3. The gas turbine engine rotor arrangement according to claim 1, wherein the bottom surface is dished or channelled to direct liquid flow away from the peripheral edges extending in the axial direction.

4. The gas turbine engine rotor arrangement according to claim 1, wherein the bottom surface has peripheral circumferentially extending edges, one of the peripheral circumferentially extending edges being located at a front of the disc and another one of the peripheral circumferentially extending edges being located at the rear of the disc, the peripheral circumferentially extending edges having in use different radial distances from an axis of rotation of the rotor arrangement.

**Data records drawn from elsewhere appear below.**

-- ==== Sys2Proof/Machine/Replay.lean ====
section
/-! DEFINITION. Answers to fault records (R224, R229, R230, R233, R252, R460): replay of parked accesses from their logs, retry
and fail of a tag. -/
namespace Sys2Proof.Machine

/-- The act that a slot replays; none for SYSC and for a fetch. -/
def actOf (i : Instr) : Option Act :=
  match i with
  | .ld k o => some (ldAct k o)
  | .ldt k o => some (ldtAct k o)
  | .ldp k o => some (ldpAct k o)
  | .lde o => some (ldeAct o)
  | .st k o => some (stAct k o)
  | .stt k o => some (sttAct k o)
  | .stp k o => some (stpAct k o)
  | .stc o => some (stcAct o)
  | .lda o c => some (ldaAct o c)
  | .stl o c => some (stlAct o c)
  | .atom o c => some (atomAct o c)
  | .red o c => some (redAct o c)
  | .cas o c => some (casAct o c)
  | .brx o c => some (brxAct o c)
  | .coll o c => some (collAct o c)
  | .launch o => some (launchAct o)
  | .tsub o => some (tsubAct o)
  | .erarm o => some (erarmAct o)
  | _ => none

/-! ## Samples of lanes' requests (R245) -/

/-- The addresses of the global requests of an act that has gathered an address and data: of COLL those of its member list and of what it
sends, which its record names. -/
def State.requestAddrs (s : State) (i : Instr) (addr : DWord) (data : BitVec 128) : List DWord :=
  match i with
  | .ldt _ _ => []
  | .ldp _ _ => []
  | .stt _ _ => []
  | .stp _ _ => []
  | .lda _ c => if c.space = 0 then [addr] else []
  | .stl _ c => if c.space = 0 then [addr] else []
  | .atom _ c => if c.space = 0 then [addr] else []
  | .red _ c => if c.space = 0 then [addr] else []
  | .cas _ c => if c.space = 0 then [addr] else []
  | .coll _ _ =>
    match s.recordAt (data.toNat % 2 ^ 64) 64 with
    | some r => [BitVec.ofNat 64 (fld r 24 8), BitVec.ofNat 64 (fld r 0 8)]
    | none => []
  | _ => [addr]

/-- The addresses of the global requests that a lane of the executing group makes: of the spill stack, which has no other, the physical ones; of
PF, where it reaches a line. -/
def State.requestsOf (s : State) (i : Instr) (l : Nat) : List DWord :=
  match i with
  | .pushv _ => [BitVec.ofNat 64 (s.pre.spillWord s.pre.ssp l)]
  | .popv _ => [BitVec.ofNat 64 (s.pre.spillWord (s.pre.ssp - 128) l)]
  | .pf o => if (s.lineAt o l).2.isSome then [addrAB 0 (reader s.pre o l)] else []
  | i =>
    match actOf i with
    | some a => s.requestAddrs i (a.gather s l).1 (a.gather s l).2
    | none => []

/-- Requests of a lane of the executing group are counted. -/
def State.noteAll (s : State) (l : Nat) (addrs : List DWord) : State :=
  addrs.foldl (fun s a => s.countRequest s.coreNo s.ctxNo { pc := s.cur.pc, addr := a, loc := s.location s.cur.wave l }) s

/-- The length of an instruction in bytes (R117). -/
def lengthOf (i : Instr) : Nat := if Encoding.twoWords i then 8 else 4

/-- The executing group of a replay: the parked lanes, at the logged address, with the logged window bases (R224). -/
def State.enterReplay (s : State) (k : Nat) (x : Slot) (m : BitVec 32) : State :=
  { s with cur := { Cur.none with wave := k, mask := m, pc := x.pc, w0 := x.w0, w1 := x.w1, len := lengthOf x.instr,
                                  pre := some { s.wave k with vb := x.vb, sb := x.sb } } }

/-- The register lines that a result of a logged instruction may go to, through the logged windows: it has at most four registers. -/
def Slot.destLines (x : Slot) (w : Wave) : List Nat :=
  linesUsed { w with vb := x.vb, sb := x.sb } (scalarOf x.instr) (nwOf x.instr) ((usesOf x.instr { d := 4, a := 1, b := 1 }).filter (·.dst))

/-- Park lanes again in their slot on the pages they meet now; a lane for which no tag is free becomes Blocked at its instruction
(R225, R229). -/
def State.parkAgain (s : State) (k slot : Nat) (pc : DWord) (ps : List Parking) : State :=
  ps.foldl (fun s p =>
    let again := fun (s : State) (t : Option Nat) => s.modWave k fun w =>
      { w with slots := w.slots.mod slot fun x => { x with lanes := x.lanes.mod p.lane fun y => { y with tag := t } } }
    if p.migration then again s none
    else
      match s.takeTag k pc ps p with
      | (s, some t) => again s (some t)
      | (s, none) => (s.unpark k slot p.lane).block k (1#32 <<< p.lane) .tag) s

/-- Lanes leave their slot, Ready at their instruction. -/
def State.leaveSlot (s : State) (k slot : Nat) (m : BitVec 32) : State :=
  (lanesOf m).foldl (fun s l => s.unpark k slot l) (s.modLanes k m fun _ x => { x with life := .ready })

/-- What follows the acts of a replay: those that completed go on, the others stop again. -/
def State.settleReplay (s : State) (k slot : Nat) (x : Slot) (m : BitVec 32) (moves : Bool) (stops : List (Nat × Stop)) : State :=
  let parks := stops.filterMap fun p => p.2.parking p.1
  let traps := stops.filterMap fun p => p.2.report p.1 false
  let ended := m &&& ~~~ maskOf (stops.map (·.1))
  let w := s.wave k
  let s := s.leaveSlot k slot (m &&& ~~~ maskOf (parks.map (·.lane)))
  let s := if moves then s.modLanes k ended fun l y => { y with pc := (w.lane l).pc } else s.advance ended
  let s := s.parkAgain k slot x.pc parks
  let s := stops.foldl (fun s p => match p.2 with
    | .block b => s.block k (1#32 <<< p.1) b
    | _ => s) s
  if traps.isEmpty then s else s.raise k m x.pc traps

/-- Replay lanes of a slot from its log (R229, R230), once the lines of its result are there (R68, R69): SYSC completes
with its acquire (R460), a fetch is made afresh. -/
def State.replay (s : State) (k slot : Nat) (x : Slot) (m : BitVec 32) : State :=
  let outer := s.cur
  let s := (s.fillAbsent k (x.destLines (s.wave k))).enterReplay k x m
  let s := match actOf x.instr, x.instr with
    | some a, i =>
      let log := fun (l : Nat) => x.lanes.get l { addr := 0, data := 0, tag := none }
      let r : State × List (Nat × Stop) :=
        if scalarOf i then
          let r := a.body s 0 (log (lowest m)).addr (log (lowest m)).data
          (r.1, match r.2 with
                | some e => (lanesOf m).map fun l => (l, e)
                | none => [])
        else
          (lanesOf m).foldl (fun (acc : State × List (Nat × Stop)) l =>
            let r := a.body acc.1 l (log l).addr (log l).data
            (r.1, match r.2 with
                  | some e => acc.2 ++ [(l, e)]
                  | none => acc.2)) (s, [])
      let ended := m &&& ~~~ maskOf (r.2.map Prod.fst)
      let t : State := (if scalarOf i then (lanesOf ended).take 1 else lanesOf ended).foldl (fun (s : State) l =>
        s.noteAll l (s.requestAddrs i (log l).addr (log l).data)) r.1
      t.settleReplay k slot x m a.moves r.2
    | none, .sysc _ => ((s.acquire s.coreNo 4).leaveSlot k slot m).advance m
    | none, _ => s.leaveSlot k slot m
  { s with cur := outer }

/-- A fault record failed: PAGE_FAULT with the tag and the lane's address, or SOFTWARE for SYSC (R229, R460). -/
def State.failParked (s : State) (k slot : Nat) (x : Slot) (m : BitVec 32) (tag : Nat) : State :=
  let addr := fun (l : Nat) => (x.lanes.get l { addr := 0, data := 0, tag := none }).addr
  let rs := (lanesOf m).map fun l => match x.instr with
    | .sysc o => { lane := l, cause := 0x14, info := BitVec.ofNat 32 o.b.toNat, addr := 0 : Report }
    | _ => { lane := l, cause := 6, info := BitVec.ofNat 32 tag, addr := addr l }
  (s.leaveSlot k slot m).raise k m x.pc rs

/-- The lanes of each slot that wait on a tag of a context. -/
def State.waiters (s : State) (c tag : Nat) : List (Nat × Nat × BitVec 32) :=
  s.waves.flatMap fun p =>
    if s.ctxOf p.1 = c then
      p.2.slots.filterMap fun q =>
        let m := maskOf ((q.2.lanes.filter fun r => r.2.tag == some tag).map (·.1))
        if m = 0 then none else some (p.1, q.1, m)
    else []

/-- Commands and collectives that wait on a tag go on, or fail with PAGE_FAULT at the address that met the page (R218, R296, R301). -/
def State.resolveEngines (s : State) (c tag : Nat) (fail : Bool) : State :=
  let late := fun (va : DWord) => { cause := 6, info := BitVec.ofNat 32 tag, addr := va : Late }
  let wait := fun (x : Cmd) => x.ctx == c && x.tag == some tag
  s.cores.foldl (fun s p =>
    let s := (p.2.mq.filter wait).foldl (fun s x =>
      if fail then s.failMatrix p.1 x (late x.va) else s.modMx p.1 x.num fun y => { y with tag := none }) s
    (p.2.copy.flatMap fun q => q.2.queue.filter wait).foldl (fun s x =>
      if fail then s.failCopy p.1 x (late x.va) else s.modCpy p.1 x.ctx x.num fun y => { y with tag := none }) s)
    (s.dies.foldl (fun s p =>
      (p.2.colls.filter fun x => x.ctx == c && x.page == some tag).foldl (fun s x =>
        if fail then s.failColl p.1 x (late x.va)
        else s.modDie p.1 fun y => { y with colls := y.colls.map fun z => if z.num = x.num then { z with page := none } else z }) s) s)

/-- Whether a wave's team is resident. -/
def State.residentWave (s : State) (k : Nat) : Bool := (s.team (k / 64)).state == .resident && (s.waves.find? k).isSome

/-- Lanes of a slot follow how their tag was resolved. -/
def State.follow (s : State) (k slot : Nat) (m : BitVec 32) (tag : Nat) (fail : Bool) : State :=
  if s.residentWave k then
    match (s.wave k).slots.find? slot with
    | some x => if fail then s.failParked k slot x m tag else s.replay k slot x m
    | none => s
  else s

/-- Resolve a tag that is in use (R229): action 0 retries, action 1 fails. Lanes of a saved team follow at its restore (R233); until the last
lane has left it the tag stays in use, and a second resolution of it changes nothing (log entry 67). -/
def State.resolveTag (s : State) (c tag : Nat) (fail : Bool) : State :=
  match (s.ctx c).tags.find? tag with
  | none => s
  | some x =>
    if x.resolved.isSome then s
    else
      let s := s.modCtx c fun y => { y with tags := y.tags.put tag { x with resolved := some fail } }
      let ws := s.waiters c tag
      (ws.foldl (fun s (k, slot, m) => s.follow k slot m tag fail) (s.resolveEngines c tag fail)).sweepTags c

/-- FQRES_RETRY (R229). -/
def execFqresRetry (ctx tag : Nat) (s : State) : Answer := .next (s.resolveTag ctx tag false)

/-- FQRES_FAIL (R229). -/
def execFqresFail (ctx tag : Nat) (s : State) : Answer := .next (s.resolveTag ctx tag true)

/-- FAULT_RECORD_WRITE (R228): a record that waited is written once there is room. -/
def execFaultRecordWrite (ctx : Nat) (s : State) : Answer :=
  .next (match (s.ctx ctx).waiting with
    | r :: rs => if (s.ctx ctx).queueFull then s else (s.modCtx ctx fun x => { x with waiting := rs }).writeRecord ctx r
    | [] => s)

end Sys2Proof.Machine
end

5. The gas turbine engine rotor arrangement according to claim 4, wherein the front circumferential edge has a greater radial distance from the axis of rotation of the rotor arrangement than the rear circumferential edge.

6. The gas turbine engine rotor arrangement according to claim 1, wherein the bottom surface is sloped in the axial direction.

7. The gas turbine engine rotor arrangement according to claim 6, wherein the slope is at least 1 degree.

8. The gas turbine engine rotor arrangement according to claim 6, wherein the bottom surface slopes radially outwards in a direction from the rear of the disc to a front of the disc.

9. The gas turbine engine rotor arrangement according to claim 1, wherein the rotor arrangement is a turbine.

10. A gas turbine engine having the rotor arrangement in accordance with claim 1.